*** Material provided Section Begins ***

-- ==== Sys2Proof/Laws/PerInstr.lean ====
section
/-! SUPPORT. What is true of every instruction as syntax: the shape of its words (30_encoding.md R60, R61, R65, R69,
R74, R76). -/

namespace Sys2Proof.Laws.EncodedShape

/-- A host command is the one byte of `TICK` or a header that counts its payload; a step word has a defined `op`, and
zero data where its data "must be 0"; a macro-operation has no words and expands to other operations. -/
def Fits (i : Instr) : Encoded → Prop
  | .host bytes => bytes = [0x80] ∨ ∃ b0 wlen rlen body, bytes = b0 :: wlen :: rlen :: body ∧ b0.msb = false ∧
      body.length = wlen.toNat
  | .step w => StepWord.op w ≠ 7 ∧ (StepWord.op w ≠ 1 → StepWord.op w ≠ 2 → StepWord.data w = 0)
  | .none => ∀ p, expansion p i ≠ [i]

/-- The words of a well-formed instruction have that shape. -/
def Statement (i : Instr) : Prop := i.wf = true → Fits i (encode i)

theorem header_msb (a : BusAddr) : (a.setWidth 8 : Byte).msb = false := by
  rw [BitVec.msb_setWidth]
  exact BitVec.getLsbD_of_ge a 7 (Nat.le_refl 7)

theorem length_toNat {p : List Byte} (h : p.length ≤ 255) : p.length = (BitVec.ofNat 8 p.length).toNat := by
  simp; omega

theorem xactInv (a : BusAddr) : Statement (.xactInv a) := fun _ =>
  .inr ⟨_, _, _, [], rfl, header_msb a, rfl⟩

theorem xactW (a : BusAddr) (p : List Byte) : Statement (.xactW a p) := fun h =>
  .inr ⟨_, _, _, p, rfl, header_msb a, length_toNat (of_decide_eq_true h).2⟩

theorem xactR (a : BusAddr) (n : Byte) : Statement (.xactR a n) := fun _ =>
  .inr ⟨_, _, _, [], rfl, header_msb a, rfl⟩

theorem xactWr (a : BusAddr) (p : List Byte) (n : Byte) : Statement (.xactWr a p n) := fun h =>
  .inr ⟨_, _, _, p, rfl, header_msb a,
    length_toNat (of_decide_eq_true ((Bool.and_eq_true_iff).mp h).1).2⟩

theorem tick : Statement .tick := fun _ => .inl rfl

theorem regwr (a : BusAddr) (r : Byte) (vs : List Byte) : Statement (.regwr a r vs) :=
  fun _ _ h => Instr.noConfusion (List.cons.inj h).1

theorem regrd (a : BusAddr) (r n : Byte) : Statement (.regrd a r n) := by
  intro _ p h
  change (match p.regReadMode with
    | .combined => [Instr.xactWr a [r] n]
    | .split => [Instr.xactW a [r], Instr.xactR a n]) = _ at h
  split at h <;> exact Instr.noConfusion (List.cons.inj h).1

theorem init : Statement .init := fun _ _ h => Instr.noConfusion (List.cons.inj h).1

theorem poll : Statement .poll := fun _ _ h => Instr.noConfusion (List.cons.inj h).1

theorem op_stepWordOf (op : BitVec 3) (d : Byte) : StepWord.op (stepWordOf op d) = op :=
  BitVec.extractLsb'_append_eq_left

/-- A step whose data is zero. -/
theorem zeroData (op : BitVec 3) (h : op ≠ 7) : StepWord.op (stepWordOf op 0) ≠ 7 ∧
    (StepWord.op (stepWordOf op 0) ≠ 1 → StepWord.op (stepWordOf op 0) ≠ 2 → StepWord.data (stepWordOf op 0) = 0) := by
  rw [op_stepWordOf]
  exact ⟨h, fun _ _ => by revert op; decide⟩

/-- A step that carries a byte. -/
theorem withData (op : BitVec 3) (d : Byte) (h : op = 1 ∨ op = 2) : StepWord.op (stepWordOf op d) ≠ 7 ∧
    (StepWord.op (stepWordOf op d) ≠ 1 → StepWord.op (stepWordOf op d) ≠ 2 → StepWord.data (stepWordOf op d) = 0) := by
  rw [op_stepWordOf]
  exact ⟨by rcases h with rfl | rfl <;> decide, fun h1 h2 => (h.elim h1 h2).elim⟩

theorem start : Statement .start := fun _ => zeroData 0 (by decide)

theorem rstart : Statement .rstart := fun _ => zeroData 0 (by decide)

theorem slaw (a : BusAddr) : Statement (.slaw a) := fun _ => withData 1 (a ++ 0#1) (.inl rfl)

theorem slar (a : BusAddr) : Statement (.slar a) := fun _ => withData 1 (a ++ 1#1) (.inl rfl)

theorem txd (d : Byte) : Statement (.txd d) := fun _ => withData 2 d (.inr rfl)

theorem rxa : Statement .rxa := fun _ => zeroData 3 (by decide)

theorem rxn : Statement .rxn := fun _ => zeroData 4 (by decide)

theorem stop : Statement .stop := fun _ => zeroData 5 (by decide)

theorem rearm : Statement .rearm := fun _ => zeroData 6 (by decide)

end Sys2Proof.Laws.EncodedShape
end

*** Material provided Section Ends ***
*** Material provided Section Begins ***

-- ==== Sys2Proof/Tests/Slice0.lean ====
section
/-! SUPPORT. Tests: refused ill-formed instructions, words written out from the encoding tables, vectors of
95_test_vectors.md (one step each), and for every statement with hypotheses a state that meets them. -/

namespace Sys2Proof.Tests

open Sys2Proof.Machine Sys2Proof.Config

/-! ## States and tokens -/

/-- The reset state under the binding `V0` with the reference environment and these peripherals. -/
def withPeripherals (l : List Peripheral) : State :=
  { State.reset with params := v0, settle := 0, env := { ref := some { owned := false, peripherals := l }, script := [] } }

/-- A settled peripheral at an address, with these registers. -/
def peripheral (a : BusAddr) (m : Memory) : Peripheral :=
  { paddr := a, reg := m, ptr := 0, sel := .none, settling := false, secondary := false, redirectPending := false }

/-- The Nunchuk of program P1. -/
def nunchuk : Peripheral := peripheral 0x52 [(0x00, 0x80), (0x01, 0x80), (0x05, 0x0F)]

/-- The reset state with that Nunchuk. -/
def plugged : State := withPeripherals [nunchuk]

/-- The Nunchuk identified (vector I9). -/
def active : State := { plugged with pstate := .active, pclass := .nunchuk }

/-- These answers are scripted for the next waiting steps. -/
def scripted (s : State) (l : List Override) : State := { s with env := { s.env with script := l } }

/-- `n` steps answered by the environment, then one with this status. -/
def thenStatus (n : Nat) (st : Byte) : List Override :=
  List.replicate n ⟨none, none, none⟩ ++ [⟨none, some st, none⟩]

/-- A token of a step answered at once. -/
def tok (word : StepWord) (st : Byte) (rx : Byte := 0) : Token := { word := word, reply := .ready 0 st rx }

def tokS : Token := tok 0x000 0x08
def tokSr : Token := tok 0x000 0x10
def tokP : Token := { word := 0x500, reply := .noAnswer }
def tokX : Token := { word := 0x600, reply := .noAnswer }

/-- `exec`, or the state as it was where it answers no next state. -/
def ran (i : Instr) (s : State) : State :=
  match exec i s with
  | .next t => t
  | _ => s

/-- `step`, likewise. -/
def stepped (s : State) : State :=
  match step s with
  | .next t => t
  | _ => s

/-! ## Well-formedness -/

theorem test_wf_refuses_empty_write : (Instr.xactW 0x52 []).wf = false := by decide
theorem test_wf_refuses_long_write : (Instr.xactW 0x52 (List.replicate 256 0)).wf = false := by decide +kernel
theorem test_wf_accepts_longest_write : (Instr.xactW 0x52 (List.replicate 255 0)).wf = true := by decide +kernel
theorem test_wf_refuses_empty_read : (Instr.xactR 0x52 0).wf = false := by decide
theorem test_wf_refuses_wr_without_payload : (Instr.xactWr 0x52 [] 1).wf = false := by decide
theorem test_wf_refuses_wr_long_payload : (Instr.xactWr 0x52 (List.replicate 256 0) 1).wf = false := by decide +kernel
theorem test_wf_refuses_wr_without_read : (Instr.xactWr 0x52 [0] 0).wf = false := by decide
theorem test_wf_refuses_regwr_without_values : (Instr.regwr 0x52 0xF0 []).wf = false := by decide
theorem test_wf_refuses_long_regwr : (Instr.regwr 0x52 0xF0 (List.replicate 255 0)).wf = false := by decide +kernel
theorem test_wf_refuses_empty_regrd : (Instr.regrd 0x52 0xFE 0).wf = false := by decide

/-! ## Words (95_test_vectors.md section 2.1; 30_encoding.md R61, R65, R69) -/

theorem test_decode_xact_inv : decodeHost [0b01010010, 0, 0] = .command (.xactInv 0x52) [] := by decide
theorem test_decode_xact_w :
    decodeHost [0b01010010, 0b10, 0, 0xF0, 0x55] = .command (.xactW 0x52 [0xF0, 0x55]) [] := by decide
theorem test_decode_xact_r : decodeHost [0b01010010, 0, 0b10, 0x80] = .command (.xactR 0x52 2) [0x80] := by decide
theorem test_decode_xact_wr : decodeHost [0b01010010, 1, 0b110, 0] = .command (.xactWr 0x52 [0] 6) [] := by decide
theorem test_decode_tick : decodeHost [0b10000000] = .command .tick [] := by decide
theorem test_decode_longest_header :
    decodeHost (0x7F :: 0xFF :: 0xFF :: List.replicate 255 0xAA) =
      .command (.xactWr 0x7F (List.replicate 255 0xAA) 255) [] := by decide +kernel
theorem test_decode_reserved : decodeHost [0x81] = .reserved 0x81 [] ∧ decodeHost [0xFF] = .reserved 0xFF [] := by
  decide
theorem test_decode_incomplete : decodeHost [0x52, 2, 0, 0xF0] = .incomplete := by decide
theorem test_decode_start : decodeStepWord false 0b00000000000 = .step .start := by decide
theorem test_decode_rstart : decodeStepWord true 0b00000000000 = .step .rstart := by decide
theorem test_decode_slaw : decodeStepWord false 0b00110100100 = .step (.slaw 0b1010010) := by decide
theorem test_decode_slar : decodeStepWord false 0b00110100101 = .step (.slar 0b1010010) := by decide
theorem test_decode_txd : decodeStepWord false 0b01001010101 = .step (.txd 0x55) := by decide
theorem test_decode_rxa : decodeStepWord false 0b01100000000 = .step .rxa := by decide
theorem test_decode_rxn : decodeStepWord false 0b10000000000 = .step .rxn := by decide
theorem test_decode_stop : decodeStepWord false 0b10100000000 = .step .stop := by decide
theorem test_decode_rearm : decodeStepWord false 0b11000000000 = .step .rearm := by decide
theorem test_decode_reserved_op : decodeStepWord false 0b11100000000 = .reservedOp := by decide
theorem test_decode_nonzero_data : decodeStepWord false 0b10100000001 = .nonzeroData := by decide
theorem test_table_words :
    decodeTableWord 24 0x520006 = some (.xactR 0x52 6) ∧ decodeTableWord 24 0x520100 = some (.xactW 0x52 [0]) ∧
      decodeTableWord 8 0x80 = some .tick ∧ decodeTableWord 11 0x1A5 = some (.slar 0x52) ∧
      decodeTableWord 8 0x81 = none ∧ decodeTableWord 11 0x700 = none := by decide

*** Material provided Section Ends ***
*** Material provided Section Begins ***

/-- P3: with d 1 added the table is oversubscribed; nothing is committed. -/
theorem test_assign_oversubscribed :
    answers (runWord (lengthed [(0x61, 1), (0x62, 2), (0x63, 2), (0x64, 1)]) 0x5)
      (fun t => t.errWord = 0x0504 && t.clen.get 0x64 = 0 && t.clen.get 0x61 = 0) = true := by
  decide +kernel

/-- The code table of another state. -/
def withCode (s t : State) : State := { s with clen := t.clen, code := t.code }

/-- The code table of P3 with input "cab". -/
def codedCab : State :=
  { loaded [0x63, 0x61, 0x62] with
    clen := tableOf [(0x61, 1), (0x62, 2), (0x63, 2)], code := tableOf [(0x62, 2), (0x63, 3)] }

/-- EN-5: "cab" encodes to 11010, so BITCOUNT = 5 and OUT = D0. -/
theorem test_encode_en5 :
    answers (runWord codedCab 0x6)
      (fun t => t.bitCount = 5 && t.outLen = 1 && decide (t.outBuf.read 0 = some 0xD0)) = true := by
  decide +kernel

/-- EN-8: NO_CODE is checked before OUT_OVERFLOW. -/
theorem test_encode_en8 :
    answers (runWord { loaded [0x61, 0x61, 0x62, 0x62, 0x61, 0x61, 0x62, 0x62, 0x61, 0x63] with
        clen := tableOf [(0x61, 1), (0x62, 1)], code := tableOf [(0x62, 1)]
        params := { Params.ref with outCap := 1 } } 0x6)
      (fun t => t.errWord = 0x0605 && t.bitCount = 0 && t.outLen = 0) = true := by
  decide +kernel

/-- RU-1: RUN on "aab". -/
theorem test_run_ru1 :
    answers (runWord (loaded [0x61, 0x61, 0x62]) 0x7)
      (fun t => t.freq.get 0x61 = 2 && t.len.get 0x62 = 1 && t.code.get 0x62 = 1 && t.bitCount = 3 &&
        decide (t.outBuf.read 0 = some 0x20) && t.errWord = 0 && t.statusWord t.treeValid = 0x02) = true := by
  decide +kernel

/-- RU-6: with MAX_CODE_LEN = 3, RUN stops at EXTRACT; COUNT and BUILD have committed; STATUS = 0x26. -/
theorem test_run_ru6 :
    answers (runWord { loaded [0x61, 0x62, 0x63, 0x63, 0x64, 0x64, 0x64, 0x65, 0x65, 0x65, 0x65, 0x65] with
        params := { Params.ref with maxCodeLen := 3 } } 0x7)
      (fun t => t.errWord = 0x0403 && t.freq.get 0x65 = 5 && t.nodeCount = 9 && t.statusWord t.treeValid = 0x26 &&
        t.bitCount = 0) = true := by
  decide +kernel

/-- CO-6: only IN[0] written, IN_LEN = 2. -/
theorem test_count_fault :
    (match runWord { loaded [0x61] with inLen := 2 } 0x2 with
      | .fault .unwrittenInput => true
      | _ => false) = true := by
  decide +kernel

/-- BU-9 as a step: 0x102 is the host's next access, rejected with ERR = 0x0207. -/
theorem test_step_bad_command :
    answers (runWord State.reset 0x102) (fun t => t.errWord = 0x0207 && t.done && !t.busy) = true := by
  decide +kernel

*** Material provided Section Ends ***

What is expected » The lines you need are those containing "xactWr"; find them in the records and copy them.

The completed task »
theorem xactWr (a : BusAddr) (p : List Byte) (n : Byte) : Statement (.xactWr a p n) := fun h =>
    | .combined => [Instr.xactWr a [r] n]
theorem test_wf_refuses_wr_without_payload : (Instr.xactWr 0x52 [] 1).wf = false := by decide
theorem test_wf_refuses_wr_long_payload : (Instr.xactWr 0x52 (List.replicate 256 0) 1).wf = false := by decide +kernel
theorem test_wf_refuses_wr_without_read : (Instr.xactWr 0x52 [0] 0).wf = false := by decide
theorem test_decode_xact_wr : decodeHost [0b01010010, 1, 0b110, 0] = .command (.xactWr 0x52 [0] 6) [] := by decide
      .command (.xactWr 0x7F (List.replicate 255 0xAA) 255) [] := by decide +kernel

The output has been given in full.